Donovan warden talks about prison’s challenges


By Kristina Davis

Thursday, November 11, 2010

George Neotti, warden at the Richard J. Donovan Correctional Facility in Otay Mesa, talks about the challenges of his job.

Howard Lipin

George Neotti, warden at the Richard J. Donovan Correctional Facility in Otay Mesa, talks about the challenges of his job.

George Neotti, warden at the Richard J. Donovan Correctional Facility in Otay Mesa, talks about the challenges of his job.

Photo by Howard Lipin

Correctional officers at the Donovan State Prison in Otay Mesa escort inmates in one of the cell blocks.

Donovan State Prison facts

• Opened in 1987.

• Built for 2,200 inmates but houses twice that amount.

• One of seven reception centers that screens incoming prisoners from Southern California.

• Forty percent of the inmates have mental health problems.

• The prison employs inmates at a laundry, bakery and canvas shoe factory.

• About 600 volunteers administer various programs to the inmates.

• $200 million annual operating cost.

• A smuggled cell phone can be sold in prison for $500.

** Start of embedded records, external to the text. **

/-- Settles O29: each refusal is its judgement's code, and a refusal changes nothing but the link. -/
theorem refusedCommandChangesNothing : Obligations.RefusedCommandChangesNothing := by
  refine ⟨fun i w e s hh hs hw hj => exec_refused hw hh hs hj,
    fun i w c s hlink hd hc hs hw => exec_busy hw hlink hd hc hs, fun i w stop s hh hs hw hi => ?_,
    fun stop account product kind preset price credit s hh hs => ?_,
    fun stop k tank cap preset noCap noPreset s hh hs => ?_, fun stop a s hh hs => ?_, fun account start st s hh hs => ?_,
    fun n p s hh hs => ?_⟩
  · obtain ⟨k, hk⟩ := judge_withRecord hi s.lineTaken
    refine ⟨fun hstop => ?_, fun hstop hr => ?_, fun r hstop hr => ?_⟩
    · exact exec_refused hw hh hs (hk.trans (withRecord_range (fun h => hstop ((stopOk_iff stop).1 h.2)) k))
    · exact exec_refused hw hh hs (hk.trans (withRecord_missing ⟨rfl, (stopOk_iff stop).2 hstop⟩ hr k))
    · have hok : stopOk stop = true := (stopOk_iff stop).2 hstop
      have hfound := withRecord_some (s := s.lineTaken) (fields := true) ⟨rfl, hok⟩ hr
      have hshape : r.state ≠ .planned → r.state ≠ .held → ¬ r.isShapable = true := fun hp hh h =>
        ((isShapable_iff r).1 h).elim hp hh
      have hfrozen : r.state ≠ .ticketed → r.state ≠ .issued → ¬ r.isFrozen = true := fun ht hi h =>
        (r.isFrozen_iff.1 h).elim ht hi
      refine ⟨?_, ?_, ?_, ?_, ?_, ?_, ?_⟩
      · rintro rfl h
        exact exec_refused hw hh hs ((hfound _).trans (if_neg h))
      · rintro rfl h
        exact exec_refused hw hh hs ((hfound _).trans (if_neg h))
      · rintro rfl hp hd
        exact exec_refused hw hh hs ((hfound _).trans (if_neg (hshape hp hd)))
      · rintro rfl h
        exact exec_refused hw hh hs ((hfound _).trans (if_pos h))
      · rintro rfl hlen hp hd
        exact exec_refused hw hh hs (ordDropClear_state hok hr hlen (hshape hp hd))
      · rintro rfl h
        exact exec_refused hw hh hs ((hfound _).trans (if_neg h))
      · rintro (rfl | rfl) ht hi
        · exact exec_refused hw hh hs (judgeTktGet_not_frozen hok hr (hfrozen ht hi))
        · exact exec_refused hw hh hs ((hfound _).trans (if_neg (hfrozen ht hi)))
  · refine ⟨fun hbad => ?_, fun hgood => ⟨fun hr => ?_, fun hr hfull => ?_⟩⟩
    · exact exec_refused rfl hh hs (if_neg fun h => hbad ((ordNewOk_iff ..).1 h))
    · exact exec_refused rfl hh hs ((if_pos ((ordNewOk_iff ..).2 hgood)).trans (if_pos hr))
    · refine exec_refused rfl hh hs ((if_pos ((ordNewOk_iff ..).2 hgood)).trans ((if_neg ?_).trans (if_pos hfull)))
      simp [hr]
  · refine ⟨fun hbad => ?_, fun hgood => ⟨fun hr => ?_, fun r hr => ⟨fun hk => ?_, fun hk hp hd => ?_⟩⟩⟩
    · exact exec_refused rfl hh hs (withRecord_range (fun h => hbad ((dropFieldsOk_iff ..).1 h)) _)
    · exact exec_refused rfl hh hs (withRecord_missing ((dropFieldsOk_iff ..).2 hgood) hr _)
    · exact exec_refused rfl hh hs ((withRecord_some ((dropFieldsOk_iff ..).2 hgood) hr _).trans (if_pos hk))
    · refine exec_refused rfl hh hs ((withRecord_some ((dropFieldsOk_iff ..).2 hgood) hr _).trans
        ((if_neg (by omega)).trans (if_neg fun h => ((isShapable_iff r).1 h).elim hp hd)))
  · refine ⟨fun hbad => ?_, fun hstop ha => ⟨fun hr => ?_, fun r hr => ⟨fun h => ?_, fun h hfit => ?_, fun h hfit hno => ?_⟩⟩⟩
    · refine exec_refused rfl hh hs (withRecord_range (fun h => hbad ?_) _)
      exact ⟨(stopOk_iff stop).1 h.2, (fieldsOk_iff a).1 h.1⟩
    · exact exec_refused rfl hh hs (withRecord_missing ⟨(fieldsOk_iff a).2 ha, (stopOk_iff stop).2 hstop⟩ hr _)
    · exact exec_refused rfl hh hs (judgeOrdAmend_frozen hstop ha hr h)
    · exact exec_refused rfl hh hs (judgeOrdAmend_unfit hstop ha hr h hfit)
    · refine exec_refused rfl hh hs ((judgeOrdAmend_bound (s := s.lineTaken) hstop ha hr h hfit).trans (if_neg ?_))
      simp [boundOk_eq_false a r hno]
  · refine ⟨fun hbad => ?_, fun h1 h2 hf hnone => ?_, fun ⟨f, hf, hbad⟩ => ?_⟩
    · refine exec_refused rfl hh hs (if_neg ?_)
      rw [accountOk_iff, withinOpt_iff]
      rintro ⟨haccount, hstart⟩
      rcases hbad with h | h | ⟨f, hf, h⟩
      · omega
      · omega
      · have := hstart f hf; omega
    · refine exec_refused rfl hh hs ((if_pos ⟨(accountOk_iff _).2 ⟨h1, h2⟩, (withinOpt_iff _ _ _).2 hf⟩).trans (if_pos ?_))
      refine List.eq_nil_iff_forall_not_mem.2 fun n hn => ?_
      obtain ⟨hge, r, hr, haccount, hstop⟩ := (mem_stopsOf s account start n).1 hn
      have := hnone r hr haccount
      omega
    · refine exec_refused rfl hh hs (if_neg ?_)
      rw [withinOpt_iff]
      intro h
      have := h f hf
      omega
  · refine ⟨fun hn => ⟨?_, ?_, ?_⟩, fun x h1 h2 hx hfree => ?_, fun hn => ?_, fun hn => ?_, fun h1 h2 => ⟨?_, ?_, ?_, fun i w hw hi => ?_⟩⟩
    · exact exec_refused rfl hh hs (by simp [judgeCommand, judgeOrdGet, bySlot_range hn])
    · exact exec_refused rfl hh hs (by simp [judgeCommand, judgeOrdRetire, bySlot_range hn])
    · exact exec_refused rfl hh hs (if_neg (by rw [within_iff]; omega))
    · exact exec_refused rfl hh hs (by simp [judgeCommand, judgeOrdGet, bySlot_empty ⟨h1, h2⟩ hx hfree])
    · exact exec_refused rfl hh hs (if_neg (by rw [within_iff]; omega))
    · exact exec_refused rfl hh hs (if_neg (by rw [within_iff]; omega))
    · exact exec_refused rfl hh hs (withLine_none h1 h2 _)
    · exact exec_refused rfl hh hs (withLine_none h1 h2 _)
    · exact exec_refused rfl hh hs (withLine_none h1 h2 _)
    · exact exec_refused hw hh hs (judge_noLine h1 h2 hi _)
end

OTAY MESA — George Neotti, warden at Donovan State Prison in Otay Mesa, is responsible for 4,400 inmates and 1,700 staff. He jumped from a career in the restaurant business to corrections in 1984, starting as a prison cook. He worked his way up through three California prisons before being appointed warden here in February. He plans to retire at the end of next year. In meantime, Neotti must navigate the challenges brought on by overcrowding, budget cuts and staff shortages.

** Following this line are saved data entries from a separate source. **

-- ==== Sys2Proof/Proofs/FlushPlaces.lean ====
section
/-! PROOFS. Where a record's write finds a place, and the beginning of a record's entry in a flush. -/

open Sys2Proof Sys2Proof.Machine

namespace Sys2Proof.Machine

/-! ## Where a record's write finds a place (R35, R36, R43) -/

theorem homeOf_eq_some_iff {s : State} {stop n : Nat} : s.homeOf stop = some n ↔ s.isHome n stop ∧ ∀ m, m < n → ¬ s.isHome m stop := by
  refine ⟨homeOf_some s stop n, fun ⟨hhome, hfirst⟩ => ?_⟩
  cases hk : s.homeOf stop with
  | none =>
    obtain ⟨x, hx, hholds⟩ := hhome
    have hmem : x ∈ s.slots := by
      cases n with
      | zero => simp at hx
      | succ i => exact List.mem_of_getElem? (by rwa [slot_succ] at hx)
    rw [(findSlot_none _ s.slots 1).1 hk x hmem] at hholds
    cases hholds
  | some k =>
    obtain ⟨hk1, hk2⟩ := homeOf_some s stop k hk
    rcases Nat.lt_trichotomy k n with h | h | h
    · exact absurd hk1 (hfirst k h)
    · rw [h]
    · exact absurd hhome (hk2 n h)

theorem homeOf_congr {s u : State} {stop : Nat} (h : ∀ n, u.isHome n stop ↔ s.isHome n stop) : u.homeOf stop = s.homeOf stop := by
  ext n
  rw [homeOf_eq_some_iff, homeOf_eq_some_iff, h n]
  exact and_congr_right fun _ => forall_congr' fun m => imp_congr_right fun _ => not_congr (h m)

/-- A home may be written in place (R35). -/
def Slot.writable (x : Slot) : Bool := x.isInUse && !x.due && !x.relocate

theorem Slot.writable_iff (x : Slot) : x.writable = true ↔ x.isInUse = true ∧ x.due = false ∧ x.relocate = false := by
  simp [Slot.writable, and_assoc]

theorem findsPlace_iff (s : State) (stop : Nat) : s.findsPlace stop ↔ (s.recOf stop).isSome = true ∧ (s.slots.any Slot.isFree = true
    ∨ ∃ n x, s.homeOf stop = some n ∧ s.slot n = some x ∧ x.writable = true) := by
  simp only [State.findsPlace, Slot.writable_iff]

theorem findsPlace_of_slots {s u : State} (h : u.slots = s.slots) (stop : Nat) : u.findsPlace stop ↔ s.findsPlace stop := by
  unfold State.findsPlace State.slot
  rw [recOf_of_slots h, homeOf_of_slots h, h]

theorem slot_modRec (s : State) (m : Nat) (f : Record → Record) (n : Nat) :
    (s.modRec m f).slot n = (s.slot n).map (Slot.modRecord m f) := nth1_map ..

theorem writable_modRecord (m : Nat) (f : Record → Record) (x : Slot) : (Slot.modRecord m f x).writable = x.writable := by
  unfold Slot.modRecord
  split
  · next r h =>
    split
    · simp [Slot.writable, Slot.isInUse, Slot.due, h]
    · rfl
  · next r h =>
    split
    · simp [Slot.writable, Slot.isInUse, h]
    · rfl
  · rfl

/-- A record's change leaves where the writes find their places. -/
theorem findsPlace_modRec (s : State) (m : Nat) {f : Record → Record} (hf : ∀ r, (f r).stop = r.stop) (stop : Nat) :
    (s.modRec m f).findsPlace stop ↔ s.findsPlace stop := by
  have hrec : ((s.modRec m f).recOf stop).isSome = (s.recOf stop).isSome := by
    by_cases h : stop = m
    · rw [h, recOf_modRec_same s m f hf, Option.isSome_map]
    · rw [recOf_modRec_of_ne s m f hf h]
  have hfree : (s.modRec m f).slots.any Slot.isFree = s.slots.any Slot.isFree := by
    simp [List.any_map, Function.comp_def]
  rw [findsPlace_iff, findsPlace_iff, hrec, hfree, homeOf_modRec s m f hf]
  simp only [slot_modRec]
  refine and_congr_right fun _ => or_congr_right ⟨?_, ?_⟩
  · rintro ⟨n, x, hn, hx, hw⟩
    obtain ⟨y, hy, rfl⟩ := Option.map_eq_some_iff.1 hx
    exact ⟨n, y, hn, hy, (writable_modRecord ..).symm.trans hw⟩
  · rintro ⟨n, y, hn, hy, hw⟩
    exact ⟨n, _, hn, by rw [hy]; rfl, (writable_modRecord ..).trans hw⟩

/-- Without a FREE slot there is nothing to allocate. -/
theorem allocate_full {s : State} (h : s.slots.any Slot.isFree = false) : s.allocate none = none := by
  have key : ∀ (xs : List Slot) (n : Nat), xs.any Slot.isFree = false → bestFree none xs n none = none := by
    intro xs
    induction xs with
    | nil => intro n _; rfl
    | cons x xs ih =>
      intro n hx
      obtain ⟨hhead, htail⟩ : x.isFree = false ∧ xs.any Slot.isFree = false := by simpa using hx
      unfold bestFree
      rw [if_neg (by simp [hhead])]
      exact ih _ htail
  exact key s.slots 1 h

theorem any_isFree_iff (s : State) : s.slots.any Slot.isFree = true ↔ ∃ n x, s.slot n = some x ∧ x.isFree = true := by
  rw [List.any_eq_true]
  constructor
  · rintro ⟨x, hx, hfree⟩
    obtain ⟨i, hi⟩ := List.getElem?_of_mem hx
    exact ⟨i + 1, x, by rw [slot_succ, hi], hfree⟩
  · rintro ⟨n, x, hx, hfree⟩
    cases n with
    | zero => simp at hx
    | succ i => exact ⟨x, List.mem_of_getElem? (by rwa [slot_succ] at hx), hfree⟩

/-- Condemning the home of a record that finds no place moves no place. -/
theorem findsPlace_condemn {s : State} {stop home : Nat} {r : Record} {x : Slot} (hhome : s.homeOf stop = some home)
    (hr : s.recOf stop = some r) (hx : s.slot home = some x) (hw : x.writable = false) (hfull : s.slots.any Slot.isFree = false) (m : Nat) :
    (s.modSlot home (Slot.condemn r)).findsPlace m ↔ s.findsPlace m := by
  obtain ⟨y, hy, hyr, -⟩ := record?_of_homeOf s stop home r hhome hr
  obtain rfl : y = x := Option.some.inj (hy.symm.trans hx)
  have hisHome : ∀ n, (s.modSlot home (Slot.condemn r)).isHome n m ↔ s.isHome n m := by
    intro n
    by_cases hn : n = home
    · subst hn
      unfold State.isHome
      rw [slot_modSlot, if_pos rfl, hy]
      simp [Slot.holds, hyr]
    · exact isHome_modSlot_of_ne s _ hn m
  have hfree : (s.modSlot home (Slot.condemn r)).slots.any Slot.isFree = false := by
    rw [Bool.eq_false_iff, Ne, any_isFree_iff]
    rintro ⟨n, z, hz, hf⟩
    rw [slot_modSlot] at hz
    split at hz
    · obtain ⟨y', -, rfl⟩ := Option.map_eq_some_iff.1 hz
      cases hf
    · rw [Bool.eq_false_iff, Ne, any_isFree_iff] at hfull
      exact hfull ⟨n, z, hz, hf⟩
  rw [findsPlace_iff, findsPlace_iff, recOf_condemn s stop home r hhome hr, hfree, hfull, homeOf_congr hisHome]
  refine and_congr_right fun _ => or_congr_right ⟨?_, ?_⟩
  · rintro ⟨n, z, hn, hz, hzw⟩
    rw [slot_modSlot] at hz
    split at hz
    · obtain ⟨y', -, rfl⟩ := Option.map_eq_some_iff.1 hz
      cases hzw
    · exact ⟨n, z, hn, hz, hzw⟩
  · rintro ⟨n, z, hn, hz, hzw⟩
    refine ⟨n, z, hn, ?_, hzw⟩
    rw [slot_modSlot, if_neg]
    · exact hz
    · rintro rfl
      obtain rfl : y = z := Option.some.inj (hy.symm.trans hz)
      rw [hw] at hzw
      cases hzw

/-! ## The store in a flush (R179, R180) -/

/-- What the store's taking of record entries keeps in a flush. -/
structure FlushKept (v u : State) : Prop where
  keeps : StoreKeeps v u
  core : ∀ l, (u.line l).core = (v.line l).core
  cmd : v.cmd = none → u.cmd = none
  unsaved : ∀ n ∈ v.unsaved, n ∈ u.unsaved
  places : ∀ n, u.findsPlace n ↔ v.findsPlace n

theorem FlushKept.refl (v : State) : FlushKept v v := ⟨.refl v, fun _ => rfl, id, fun _ h => h, fun _ => Iff.rfl⟩

theorem FlushKept.trans {v u w : State} (h : FlushKept v u) (k : FlushKept u w) : FlushKept v w :=
  ⟨h.keeps.trans k.keeps, fun l => (k.core l).trans (h.core l), fun hc => k.cmd (h.cmd hc), fun n hn => k.unsaved n (h.unsaved n hn),
    fun n => (k.places n).trans (h.places n)⟩

theorem FlushKept.mapWaiters (v : State) (f : Waiter → Waiter) : FlushKept v (v.mapWaiters f) :=
  ⟨.mapWaiters v f, fun l => by cases l <;> rfl, fun hc => by rw [mapWaiters_cmd, hc]; rfl, fun _ h => h, fun n => findsPlace_of_slots rfl n⟩

/-- A change of the queue, the operation in flight and the idle time alone. -/
theorem FlushKept.of_store (v : State) (q : List Key) (f : Option Flight) (i : Nat) :
    FlushKept v { v with queue := q, flight := f, patrolIdle := i } :=
  ⟨⟨rfl, rfl, rfl, rfl, rfl, rfl, rfl, rfl, rfl, rfl, rfl, rfl, rfl, rfl, rfl, rfl, rfl, rfl, rfl, rfl, rfl, rfl, rfl, rfl, rfl, rfl,
    fun _ => rfl⟩, fun _ => rfl, id, fun _ h => h, fun n => findsPlace_of_slots rfl n⟩

theorem becomeUnsaved_down {v : State} (h : v.isUp = false) (stop : Nat) : v.becomeUnsaved stop
    = { v with unsaved := if v.isUnsaved stop then v.unsaved else v.unsaved ++ [stop] } := by
  unfold State.becomeUnsaved State.tellBound
  split
  · rfl
  · exact if_neg (by simpa [State.isUp] using h)

/-- A record's entry begun in a flush: the write flies where it finds a place, else the record is unsaved (R43, R180). -/
theorem beginRecord_down {v : State} (h : v.isUp = false) (hf : v.flight = none) (stop : Nat) :
    FlushKept v (v.beginRecord stop) ∧ (v.beginRecord stop).queue = v.queue ∧ (v.beginRecord stop).isUp = false
      ∧ (v.findsPlace stop → ∃ w, (v.beginRecord stop).flight = some (.record w) ∧ w.stop = stop)
      ∧ (¬ v.findsPlace stop → (v.beginRecord stop).flight = none
          ∧ ((v.recOf stop).isSome = true → stop ∈ (v.beginRecord stop).unsaved)) := by
  cases hr : v.recOf stop with
  | none =>
    have hsame : v.beginRecord stop = v := by
      unfold State.beginRecord
      rw [hr]
      split
      · next h => cases h
      · rfl
    rw [hsame]
    refine ⟨.refl v, rfl, h, fun hp => ?_, fun _ => ⟨hf, nofun⟩⟩
    rw [findsPlace_iff, hr] at hp
    cases hp.1
  | some r =>
    obtain ⟨home, r', x, hhome, hr', hx⟩ := startable_record v stop r hr
    have hstop := recOf_stop v stop r hr
    have hbegin : v.beginRecord stop = if x.isInUse = true ∧ x.due = false ∧ x.relocate = false then v.flyRecord r home .inPlace
        else match v.allocate none with
          | some t => v.flyRecord r t (if x.isInUse = true ∧ x.due = true then .move else .relocation)
          | none => (v.modSlot home (Slot.condemn r)).becomeUnsaved stop := by
      unfold State.beginRecord
      rw [hhome, hr]
      simp only [hx] <;> rfl
    have hflies : ∀ t k, FlushKept v (v.flyRecord r t k) ∧ (v.flyRecord r t k).queue = v.queue ∧ (v.flyRecord r t k).isUp = false
        ∧ ∃ w, (v.flyRecord r t k).flight = some (.record w) ∧ w.stop = stop := fun t k =>
      ⟨.of_store v v.queue _ v.patrolIdle, rfl, h, _, rfl, hstop⟩
    by_cases hw : x.writable = true
    · have hplace : v.findsPlace stop := (findsPlace_iff v stop).2 ⟨by rw [hr]; rfl, .inr ⟨home, x, hhome, hx, hw⟩⟩
      rw [hbegin, if_pos ((Slot.writable_iff x).1 hw)]
      obtain ⟨h1, h2, h3, h4⟩ := hflies home .inPlace
      exact ⟨h1, h2, h3, fun _ => h4, fun hn => absurd hplace hn⟩
    · rw [hbegin, if_neg fun hp => hw ((Slot.writable_iff x).2 hp)]
      cases hfree : v.slots.any Slot.isFree with
      | true =>
        have hplace : v.findsPlace stop := (findsPlace_iff v stop).2 ⟨by rw [hr]; rfl, .inl hfree⟩
        obtain ⟨a, ha⟩ := Option.isSome_iff_exists.1 (allocate_isSome v hfree)
        rw [ha]
        obtain ⟨h1, h2, h3, h4⟩ := hflies a (if x.isInUse = true ∧ x.due = true then .move else .relocation)
        exact ⟨h1, h2, h3, fun _ => h4, fun hn => absurd hplace hn⟩
      | false =>
        have hno : ¬ v.findsPlace stop := by
          rw [findsPlace_iff, hfree]
          rintro ⟨-, hc | ⟨n, y, hn, hy, hyw⟩⟩
          · cases hc
          · obtain rfl : home = n := Option.some.inj (hhome.symm.trans hn)
            obtain rfl : x = y := Option.some.inj (hx.symm.trans hy)
            exact hw hyw
        have hplaces := findsPlace_condemn hhome hr hx (Bool.eq_false_iff.2 hw) hfree
        have hrecs := recOf_condemn v stop home r hhome hr
        rw [allocate_full hfree]
        dsimp only
        rw [becomeUnsaved_down (v := v.modSlot home (Slot.condemn r)) h]
        refine ⟨⟨⟨rfl, rfl, rfl, rfl, rfl, rfl, rfl, rfl, rfl, rfl, rfl, rfl, rfl, rfl, rfl, rfl, rfl, rfl, rfl, rfl, rfl, rfl, rfl, rfl,
          rfl, rfl, fun n => hrecs n⟩, fun _ => rfl, id, fun n hn => ?_, fun n => (findsPlace_of_slots rfl n).trans (hplaces n)⟩,
          rfl, h, fun hp => absurd hp hno, fun _ => ⟨hf, fun _ => ?_⟩⟩
        · show n ∈ (if _ then _ else _ : List Nat)
          split
          · exact hn
          · exact List.mem_append_left _ hn
        · show stop ∈ (if _ then _ else _ : List Nat)
          split
          · next hu => exact List.contains_iff_mem.1 hu
          · exact List.mem_append_right _ (List.mem_singleton.2 rfl)

end Sys2Proof.Machine
end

Q: How did you get to be warden?

A: “You don’t grow up deciding to become a warden someday. Even 20 years into my career, it wasn’t on the radar. But small windows of opportunity come up. I got a call one day from the director of corrections, asking ‘Would you like to go to San Diego and be warden at Donovan State Prison?’ … I went through a vetting process that took 10 months from the Inspector General’s Office. …

I don’t know that I could write a script for my life that would be any different. … I look at it as fate. This is exactly where I’m supposed to be.”

Q: What are some of the challenges that go along with the job?

A: “This business wears on you after awhile. I’ve got 55 lawsuits against me by inmates. Disciplining employees is probably the most difficult thing I have to do. … It’s the kind of job that gets a lot of scrutiny from Sacramento, the Legislature, politicians, unions, families, victims, employees. You get bombarded almost daily with a number of things and you find yourself almost having to justify what you do all the time. …

This is the kind of business where everything is good until there’s a bad outcome. My hope is that that bad outcome isn’t when staff gets hurt or the public is compromised. But people make mistakes. Things do happen in this business.

Q: What part of the job do you enjoy most?

A: “It’s got to be the people. … I like to make a difference in their lives, make the prison safe, make the world hopefully a little better place. It’s the day-to-day interaction, seeing people working hard and doing the best they can every day.”

Q: Let’s talk about contraband. What do you see and what do you consider the biggest threat?

A: “Cell phones are the biggest threat to public safety. That’s where my K-9s come in. We do regular targeted searches on housing units, cells, day rooms and keep that element of surprise.

Drugs is second. … It’s the heroin, cocaine, meth. It’s trying to keep that from coming into the prison, which is really, really difficult. (Contraband is often smuggled in by mail or visitors, volunteers or employees, often through the rectum.) It’s worth so much in this environment and it really jeopardizes the safety of the staff.”

Q: How have you been affected by budget cuts?

A: “The biggest challenge is the number of programs we’ve lost. We had 450 substance abuse program bed. We lost those about eight months ago. When we lost those programs and the educational and vocational programs … that hurt because those inmates, if they don’t have something to do that’s productive, that’s when they are hanging out on the yard and they get into trouble. On the other side of it, if they don’t get some kind of help in that arena — because we know they’re going to get out someday — then what? If they don’t have a GED, if they don’t have skills, then they’re just going to end up back here.”

Q: How frequent is the violence?

A: “The last homicide we had was on Memorial Day on the ‘Three Yard.’ That was over a $600 drug debt. An inmate got access to a clipboard and that metal piece on the clipboard and broke it off and slashed the jugular of the other inmate out there. …

“We average about two incidents a day, and an incident can be anything from assault on staff to battery on an inmate with a weapon to two-on-one fighting. … The threat is always there when you have 200 to 300 inmates on a yard.”

Q: Do feel this job has left you jaded?

A: “When you have staff out here around inmates who are throwing feces and urine and swearing at you, it’s hard not to let your heart get hardened and become jaded and angry and bitter, and I have to fight that a lot. I want to stay upbeat and optimistic. If I’m walking around this institution with my head down and complaining, that’s the message I’m sending my staff out there.”